Man. Look, you live in Brooklyn, New-York, but art-works of Eggnogg mostly consists of some farmer’s stuff: there were a bull (“The Three” album), a goat (“Nogg” album) and now you got a goose (“Louis” Ep). Do you have a country-side background? What do these images symbolize?

I lived in the decrepit neighborhood of Corn Hill in the city of Utica, New York, until the age of two. After this, I lived out in the farm country of Marshall, New York for a big portion of my childhood. My childhood memories are of the country, cows, hayfields, etc., and not the concrete landscape where I was born and where I currently live. I never gave much thought to the overarching animal symbolism in our album art, but it certainly is influenced in part by where we grew up.
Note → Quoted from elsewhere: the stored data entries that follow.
-- ==== Sys2Proof/Machine/Boundary.lean ====
section
/-! DEFINITION. Frame boundaries, plan validation, resumed service and calibration steps with what AFW makes of them
(R17, R25, R39 to R50, R61, R107, R179, R200, R213, R385, R397 to R407, R412, R425). -/

namespace Sys2Proof.Machine

open Sys2Proof

/-! ### Calibration figures (R407) -/

/-- The figures of CAL RUN, CAL GET and !CAL. -/
def State.calFigures (s : State) : String :=
  kv "temp" (quarters s.cal.temp.toInt) ++ kv "spur" (tenths s.cal.qspur.toInt) ++ kvN "skew" s.cal.qskew.toNat ++
    kv "img" (tenths s.cal.qimg.toNat) ++ kv "lol" (tenths s.cal.qlol.toNat) ++ kvN "synmarg" s.syn.margin

/-- !CAL, formed by AFW (R400, R407). -/
def State.calEvent (s : State) : State :=
  if s.afw.ready && !s.safe.on then
    s.event .cal "" (kv "part" "ALL" ++ s.calFigures ++ kvB "stale" s.cal.qStale)
  else s

/-- CAL RUN ends when every part it named has been measured (R405). -/
def State.calRunDone (s : State) : State :=
  if s.longKind = some .calRun then
    let need := match s.cal.run with | some r => r.need | none => []
    if need.isEmpty then s.finishLong .calRun ("+OK" ++ s.calFigures) else s
  else s

/-- CALIBRATION_SLOT (R400, R142): the work of a C slot, once in the slot; AFW emits !CAL after it. -/
def execCalibrationSlot (m : CalMeas) (s : State) : Out :=
  if s.seq.stopped || s.safe.on || s.curRole != roleC || s.slotWorked then .next s
  else .next ((s.calSlot m).calEvent.calRunDone)

/-- CALIBRATION_STEP (R401 to R404): a step in a gap; at the end of a triggered run AFW emits !CAL. -/
def execCalibrationStep (m : CalMeas) (s : State) : Out :=
  let trig := match s.cal.run with | some r => r.kind == .triggered | none => false
  let t := s.calStep m
  let t := if trig && t.cal.run.isNone then t.calEvent else t
  .next t.calRunDone

/-! ### Plan validation (R39, R42) -/

/-- PLAN_VALIDATION_END: acceptance, or a rejection that ends PLAN COMMIT (R323). -/
def execPlanValidationEnd (s : State) : Out :=
  let cmd := match s.seq.pend with | some p => p.forCmd && !p.validated | none => false
  let r := s.validateEnd
  match r.1 with
  | some g =>
    let t := if cmd then { r.2 with afw := { r.2.afw with coming := none } } else r.2
    .next (if cmd then t.finishLong .planCommit ("-ERR REJECTED" ++ kvH "reason" 4 (Config.reason g).toNat) else t)
  | none =>
    if s.afw.ready && !s.safe.on then
      .next ((List.range 8).foldl (fun (t : State) n => t.refresh n) r.2)
    else .next r.2

/-! ### The frame boundary -/

/-- The totals of the ended frame for the information area (R179, R275). -/
def State.dutyTotals (s : State) (f : Nat) : List Word :=
  (List.range 8).map (fun j => BitVec.ofNat 16 (s.gate.charged j (f : Int) (f : Int)))

/-- The duty model's own value of each relay for the ended frame (R61). -/
def State.bookRelays (s : State) (f : Nat) : State :=
  if s.isRelay then s
  else
    let rs := s.nodes.filter (fun u => s.nodeKind u == 4)
    let all := s.resvs
    let adds := rs.flatMap (fun u => (List.range (regionN (s.region.getD []))).map (fun j => (u, j, s.load all u j f)))
    let a := (adds.filter (fun x => decide (0 < x.2.2))).foldl
      (fun (a : Afw) x => a.addDuty (lo16 x.1) x.2.1 f x.2.2) s.afw
    { s with afw := { a with relayDuty := a.relayDuty.filter (fun d => decide (f ≤ d.frame + 3600)) } }

/-- A fine correction at the end of a frame (R46, R213): a relay applies the mean alone in HOLDOVER and ORPHAN,
and in safe-hold (R428). -/
def State.corrected (s : State) : Seq :=
  if s.isRelay then
    let c := if s.seq.rstate = 3 || s.safe.on then clampCorr (meanCorr s.seq.corrHist) else s.seq.corr
    { s.seq with absRef := (((s.seq.absRef : Int) + 38400000 + c).toNat), corr := 0, corrNext := 0,
                 corrHist := if s.seq.rstate = 2 && !s.safe.on then (c :: s.seq.corrHist).take 64 else s.seq.corrHist }
  else s.seq.applyCorr

/-- The latched plan becomes current; PLAN COMMIT ends (R40, R324). -/
def State.takePlan (s : State) : State :=
  match s.seq.next with
  | none => s
  | some p =>
    let t := { s with seq := { s.seq with cur := some p, next := none },
                      afw := { s.afw with base := s.afw.nextBase, nextBase := none } }
    if s.afw.comingLatched then
      let t := { t with afw := { t.afw with current := t.afw.coming.getD t.afw.current, coming := none,
                                            comingLatched := false } }
      t.finishLong .planCommit ("+OK" ++ kvF "frame" t.frm ++ kvN "cfgv" t.aon.cfgv.toNat ++
        (if t.tx.regLock then "" else kvN "tx" 0))
    else t

/-- Core A1 takes the transmit results from their queue; with EN = 0 there are none (R371). -/
def State.drainResults (s : State) : State :=
  let q := s.queue resQ
  (List.range (if q.empty then 0 else q.words.length)).foldl (fun (t : State) _ => (t.corePop .a1 resQ).2) s

/-- What AFW does at the boundary to frame g; its expected reports are placed (R101), and a relay's up bundles take the
figures of the frame that has ended (R61, R129). -/
def State.afwFrame (s : State) (g : Nat) (cycle rotation : Bool) : State :=
  let t := if rotation then s.rollover else s
  let a := t.afw
  let t := { t with afw := { a with
    cycleNo := if cycle then a.cycleNo + 1 else a.cycleNo,
    seen := a.seen.filter (fun x => decide (g ≤ x.frame + 16)),
    woken := a.woken.filter (fun x => decide (g ≤ x.2 + 64)),
    wakes := a.wakes.filter (fun w => decide (g ≤ w.frame + 1)),
    ackedTickets := a.ackedTickets.filter (fun x => decide (a.cycleNo ≤ x.2.2 + 2)),
    fwdReports := a.fwdReports.filter (fun r => decide (g < r.frame + 255)),
    forwards := a.forwards.filter (fun x => decide (g ≤ x.frame)),
    late := a.late.filter (fun x => decide (g ≤ x.frame + 1)) } }
  let t := { t with afw := { t.afw with expected := t.expectNow } }
  t.drainResults.refreshUp

/-- The boundary in STANDBY (R383): the counters and the duty store go on, rollovers fall due. -/
def State.standbyFrame (s : State) : State :=
  let due := if s.rotationEnds then s.pwr.dueRoll + 1 else s.pwr.dueRoll
  let t := { s with seq := s.advance s.seq, pwr := { s.pwr with dueRoll := due } }
  { t with gate := t.gate.advance (t.frm : Int), aon := { t.aon with frec := some t.seq.record } }

/-- The boundary with the sequencer running. -/
def State.runFrame (s : State) (temp : BitVec 10) (vpa : BitVec 13) (est : EstMeas) : State :=
  let f := s.frm
  let afwOn := s.afw.ready && !s.safe.on
  let steps := afwOn && s.cfgvSteps (f + 1)
  let t := if afwOn then (s.bookRelays f).countUpMiss f else s
  let t := t.countEstimate
  let q := (t.advance t.corrected).applyPpsen
  let q := { q with hold := if q.rstate = 3 ∧ q.orphan = false then q.hold + 1 else q.hold,
                    testState := q.testState && !q.testEnd, testEnd := false }
  let t := { t with
    seq := q,
    sys := { t.sys with dutyFrm := s.seq.frame, dutyTot := s.dutyTotals f },
    gate := t.gate.advance (q.frame.toNat : Int),
    aon := { t.aon with frec := some q.record,
                        cfgv := if steps then t.aon.cfgv + 1 else t.aon.cfgv,
                        cfgvFrame := if steps then some q.frame else t.aon.cfgvFrame },
    afw := if steps then { t.afw with cfgvDue := none,
                                      planCopy := match t.afw.upPlan with | some p => some p.1 | none => t.afw.planCopy }
      else if afwOn && s.cfgvWanted (f + 1) then { t.afw with cfgvDue := some (BitVec.ofNat 32 s.cfgvRest) }
      else t.afw }
  let t := (t.calFrame temp vpa est).takePlan
  let t := if afwOn then t.afwFrame q.frame.toNat s.cycleEnds s.rotationEnds else t
  let t := (if s.safe.on then t.writeSafeBeacon else t).readyStep
  t.raiseAll 2

/-- FRAME_BOUNDARY (R50). In SLEEP the Tick stands still (R386). -/
def execFrameBoundary (temp : BitVec 10) (vpa : BitVec 13) (est : EstMeas) (s : State) : Out :=
  if s.pwr.state = .sleep then .next s
  else if s.seq.stopped then .next s.standbyFrame
  else .next (s.runFrame temp vpa est)

/-! ### Resumed service (R384, R385) -/

/-- RESUMED_SERVICE: the first frame under a plan after a wake from STANDBY, which the recovery run precedes (R403): the
rollovers that fell due are made, and the interpreter is no longer busy. -/
def execResumedService (s : State) : Out :=
  if s.pwr.resuming && s.seq.cur.isSome && !s.safe.on && !s.recovering then
    let t := (List.range s.pwr.dueRoll).foldl (fun (t : State) _ => t.rollover) s
    .next { t with pwr := { t.pwr with resuming := false, dueRoll := 0 },
                   ports := { t.ports with sbBusy := t.interp.long.isSome } }
  else .next s

end Sys2Proof.Machine
end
But the bull upon the cover of “The Three” is, for me, a reference to the Sinai story, and its significance in the modern day. Justin has explained to me that the “goat” he drew for the Nogg EP cover is a markhor (he hasn’t divulged to me its significance). The cover of the Louis EP calls to mind the old West. An interpretation could be that the bird, a part of nature, is being disrupted by the introduction of railroads and industry, while the kneeling man is both mourning the change, and perpetrating it.

Your last Ep “Louis” includes songs from 2006 or 2007, how much did you change in these songs before go and record it in a studio?

The songs Baras Mogg and The Onceler were ones we had played back in 2006. Very little was changed concerning the arrangements, but our individual musicianship was tighter and more refined by the time of the “Louis” recordings. That’s not to say the songs didn’t sound good back in 2006, but there are things you can learn only through years of playing. My voice is a little deeper than it was six years ago (likely from years of shouting over heavy riffs), and my overall singing abilities have greatly improved. I’ve got more soul, and I’ve done much to “find my voice” since the earliest days of the band. The Squid/Fandangler was another song we had played back in the day, but for “Louis” we added quite a bit, and rearranged some of the riffs. Vermicious Knidds was a completely new composition in 2012.

Who are those guys behind Palaver Records? It seems that they produce only Eggnogg’s albums, it’s suspicious… Did you threaten them?

Palaver Records is an independent label based in Nashville, Tennessee. Located where they are, they’ve put out more country-oriented music. A lot of the stuff takes inspiration from classic rock though, particularly the band Buffalo Clover.

The main and latest news from Eggnogg is your desire to release your third full-length album “You’re All Invited” as vinyl edition, why did you decide that it’s a right time for such release?

It has always been my dream to put our music out on vinyl. A lot of people have contacted us trying to get our music on vinyl. It’s time to satisfy these fans, as well as ourselves.

And what’s about new songs which will be included into “You’re All Invited”? Track-list consists only of three songs… Are they really so long?

Well, The Rituals is around 22 minutes, but it’s more like seven different songs that flow together nicely. This song will have it all, from crushing doom to creepy psychedelia, and everything in between. The song Meshes of the Afternoon is quite long as well, but we’ve always had long songs on our albums. The final track Egg Nogg is more typical Eggnogg length, and we’ve decided to include a fourth track, entitled 100,000 B.C., which will be comparatively brief---three to four minutes in length. So everything we do will be represented on this new album---from the drawn-out epics to the shorter, straight-ahead heavy rock sound.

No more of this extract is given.